▶ **TASK PROMPT**
Please return the full listing below without altering anything.
[Opening PROVIDED ENTRIES section]
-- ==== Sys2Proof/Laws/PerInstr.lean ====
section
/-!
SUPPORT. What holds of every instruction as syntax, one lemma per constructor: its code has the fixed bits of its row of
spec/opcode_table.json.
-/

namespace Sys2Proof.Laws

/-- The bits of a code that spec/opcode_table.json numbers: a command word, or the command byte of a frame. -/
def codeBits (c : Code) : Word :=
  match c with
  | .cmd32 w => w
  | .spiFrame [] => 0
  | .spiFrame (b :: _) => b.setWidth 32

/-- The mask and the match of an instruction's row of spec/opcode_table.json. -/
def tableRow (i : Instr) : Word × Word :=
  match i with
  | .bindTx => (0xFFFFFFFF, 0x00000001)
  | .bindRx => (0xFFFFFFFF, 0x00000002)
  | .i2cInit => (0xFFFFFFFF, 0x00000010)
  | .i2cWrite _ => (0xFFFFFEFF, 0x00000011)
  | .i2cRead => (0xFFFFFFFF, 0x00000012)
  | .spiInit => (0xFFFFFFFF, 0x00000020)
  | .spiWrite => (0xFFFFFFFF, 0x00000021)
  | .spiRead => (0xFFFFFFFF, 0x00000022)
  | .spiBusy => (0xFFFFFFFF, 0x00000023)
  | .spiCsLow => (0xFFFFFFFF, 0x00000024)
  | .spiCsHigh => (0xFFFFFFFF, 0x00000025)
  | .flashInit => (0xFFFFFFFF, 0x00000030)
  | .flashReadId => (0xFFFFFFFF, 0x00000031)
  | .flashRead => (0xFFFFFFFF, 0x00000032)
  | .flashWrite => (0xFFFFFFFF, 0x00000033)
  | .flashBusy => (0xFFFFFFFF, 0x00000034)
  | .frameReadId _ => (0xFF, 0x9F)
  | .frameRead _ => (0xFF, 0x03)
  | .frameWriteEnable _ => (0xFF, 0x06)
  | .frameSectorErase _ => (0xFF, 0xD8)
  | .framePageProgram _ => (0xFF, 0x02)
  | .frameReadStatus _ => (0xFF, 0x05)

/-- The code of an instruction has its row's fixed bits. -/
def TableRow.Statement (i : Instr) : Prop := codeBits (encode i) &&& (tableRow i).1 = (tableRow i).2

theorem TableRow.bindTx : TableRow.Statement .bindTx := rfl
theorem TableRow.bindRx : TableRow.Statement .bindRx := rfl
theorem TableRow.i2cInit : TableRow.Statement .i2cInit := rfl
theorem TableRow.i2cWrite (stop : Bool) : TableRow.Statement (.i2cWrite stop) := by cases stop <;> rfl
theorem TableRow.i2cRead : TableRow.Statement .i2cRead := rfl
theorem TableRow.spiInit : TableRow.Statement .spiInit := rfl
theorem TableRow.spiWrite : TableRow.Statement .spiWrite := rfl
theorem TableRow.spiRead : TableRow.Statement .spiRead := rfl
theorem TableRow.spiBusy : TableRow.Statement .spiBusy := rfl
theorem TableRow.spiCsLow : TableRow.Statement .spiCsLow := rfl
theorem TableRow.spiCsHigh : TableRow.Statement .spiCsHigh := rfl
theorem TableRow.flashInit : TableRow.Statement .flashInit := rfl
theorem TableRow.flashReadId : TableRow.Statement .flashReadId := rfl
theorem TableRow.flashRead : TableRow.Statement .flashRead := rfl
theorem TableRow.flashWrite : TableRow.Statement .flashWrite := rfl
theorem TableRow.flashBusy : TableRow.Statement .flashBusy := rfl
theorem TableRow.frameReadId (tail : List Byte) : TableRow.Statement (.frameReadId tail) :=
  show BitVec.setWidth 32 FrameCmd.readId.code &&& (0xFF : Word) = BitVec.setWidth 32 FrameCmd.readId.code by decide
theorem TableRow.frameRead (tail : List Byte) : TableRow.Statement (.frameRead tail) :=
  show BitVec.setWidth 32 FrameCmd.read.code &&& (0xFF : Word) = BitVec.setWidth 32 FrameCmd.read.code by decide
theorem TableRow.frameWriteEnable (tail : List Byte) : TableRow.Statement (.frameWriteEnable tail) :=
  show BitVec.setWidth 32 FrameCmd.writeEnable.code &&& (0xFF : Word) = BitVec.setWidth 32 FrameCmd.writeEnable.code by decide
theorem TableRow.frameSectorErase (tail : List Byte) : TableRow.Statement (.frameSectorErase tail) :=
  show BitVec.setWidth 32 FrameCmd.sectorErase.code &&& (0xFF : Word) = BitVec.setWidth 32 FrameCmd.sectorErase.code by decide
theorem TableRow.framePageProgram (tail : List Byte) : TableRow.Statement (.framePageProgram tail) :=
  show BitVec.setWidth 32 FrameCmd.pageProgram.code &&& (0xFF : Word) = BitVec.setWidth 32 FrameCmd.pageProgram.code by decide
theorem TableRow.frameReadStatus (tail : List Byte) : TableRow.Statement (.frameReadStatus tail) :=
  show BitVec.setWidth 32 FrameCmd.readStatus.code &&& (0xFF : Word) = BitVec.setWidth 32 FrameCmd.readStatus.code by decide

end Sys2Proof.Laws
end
[Closing PROVIDED ENTRIES section]
▶ **TASK RESULT**
-- ==== Sys2Proof/Laws/PerInstr.lean ====
section
/-!
SUPPORT. What holds of every instruction as syntax, one lemma per constructor: its code has the fixed bits of its row of
spec/opcode_table.json.
-/

namespace Sys2Proof.Laws

/-- The bits of a code that spec/opcode_table.json numbers: a command word, or the command byte of a frame. -/
def codeBits (c : Code) : Word :=
  match c with
  | .cmd32 w => w
  | .spiFrame [] => 0
  | .spiFrame (b :: _) => b.setWidth 32

/-- The mask and the match of an instruction's row of spec/opcode_table.json. -/
def tableRow (i : Instr) : Word × Word :=
  match i with
  | .bindTx => (0xFFFFFFFF, 0x00000001)
  | .bindRx => (0xFFFFFFFF, 0x00000002)
  | .i2cInit => (0xFFFFFFFF, 0x00000010)
  | .i2cWrite _ => (0xFFFFFEFF, 0x00000011)
  | .i2cRead => (0xFFFFFFFF, 0x00000012)
  | .spiInit => (0xFFFFFFFF, 0x00000020)
  | .spiWrite => (0xFFFFFFFF, 0x00000021)
  | .spiRead => (0xFFFFFFFF, 0x00000022)
  | .spiBusy => (0xFFFFFFFF, 0x00000023)
  | .spiCsLow => (0xFFFFFFFF, 0x00000024)
  | .spiCsHigh => (0xFFFFFFFF, 0x00000025)
  | .flashInit => (0xFFFFFFFF, 0x00000030)
  | .flashReadId => (0xFFFFFFFF, 0x00000031)
  | .flashRead => (0xFFFFFFFF, 0x00000032)
  | .flashWrite => (0xFFFFFFFF, 0x00000033)
  | .flashBusy => (0xFFFFFFFF, 0x00000034)
  | .frameReadId _ => (0xFF, 0x9F)
  | .frameRead _ => (0xFF, 0x03)
  | .frameWriteEnable _ => (0xFF, 0x06)
  | .frameSectorErase _ => (0xFF, 0xD8)
  | .framePageProgram _ => (0xFF, 0x02)
  | .frameReadStatus _ => (0xFF, 0x05)

/-- The code of an instruction has its row's fixed bits. -/
def TableRow.Statement (i : Instr) : Prop := codeBits (encode i) &&& (tableRow i).1 = (tableRow i).2

theorem TableRow.bindTx : TableRow.Statement .bindTx := rfl
theorem TableRow.bindRx : TableRow.Statement .bindRx := rfl
theorem TableRow.i2cInit : TableRow.Statement .i2cInit := rfl
theorem TableRow.i2cWrite (stop : Bool) : TableRow.Statement (.i2cWrite stop) := by cases stop <;> rfl
theorem TableRow.i2cRead : TableRow.Statement .i2cRead := rfl
theorem TableRow.spiInit : TableRow.Statement .spiInit := rfl
theorem TableRow.spiWrite : TableRow.Statement .spiWrite := rfl
theorem TableRow.spiRead : TableRow.Statement .spiRead := rfl
theorem TableRow.spiBusy : TableRow.Statement .spiBusy := rfl
theorem TableRow.spiCsLow : TableRow.Statement .spiCsLow := rfl
theorem TableRow.spiCsHigh : TableRow.Statement .spiCsHigh := rfl
theorem TableRow.flashInit : TableRow.Statement .flashInit := rfl
theorem TableRow.flashReadId : TableRow.Statement .flashReadId := rfl
theorem TableRow.flashRead : TableRow.Statement .flashRead := rfl
theorem TableRow.flashWrite : TableRow.Statement .flashWrite := rfl
theorem TableRow.flashBusy : TableRow.Statement .flashBusy := rfl
theorem TableRow.frameReadId (tail : List Byte) : TableRow.Statement (.frameReadId tail) :=
  show BitVec.setWidth 32 FrameCmd.readId.code &&& (0xFF : Word) = BitVec.setWidth 32 FrameCmd.readId.code by decide
theorem TableRow.frameRead (tail : List Byte) : TableRow.Statement (.frameRead tail) :=
  show BitVec.setWidth 32 FrameCmd.read.code &&& (0xFF : Word) = BitVec.setWidth 32 FrameCmd.read.code by decide
theorem TableRow.frameWriteEnable (tail : List Byte) : TableRow.Statement (.frameWriteEnable tail) :=
  show BitVec.setWidth 32 FrameCmd.writeEnable.code &&& (0xFF : Word) = BitVec.setWidth 32 FrameCmd.writeEnable.code by decide
theorem TableRow.frameSectorErase (tail : List Byte) : TableRow.Statement (.frameSectorErase tail) :=
  show BitVec.setWidth 32 FrameCmd.sectorErase.code &&& (0xFF : Word) = BitVec.setWidth 32 FrameCmd.sectorErase.code by decide
theorem TableRow.framePageProgram (tail : List Byte) : TableRow.Statement (.framePageProgram tail) :=
  show BitVec.setWidth 32 FrameCmd.pageProgram.code &&& (0xFF : Word) = BitVec.setWidth 32 FrameCmd.pageProgram.code by decide
theorem TableRow.frameReadStatus (tail : List Byte) : TableRow.Statement (.frameReadStatus tail) :=
  show BitVec.setWidth 32 FrameCmd.readStatus.code &&& (0xFF : Word) = BitVec.setWidth 32 FrameCmd.readStatus.code by decide

end Sys2Proof.Laws
end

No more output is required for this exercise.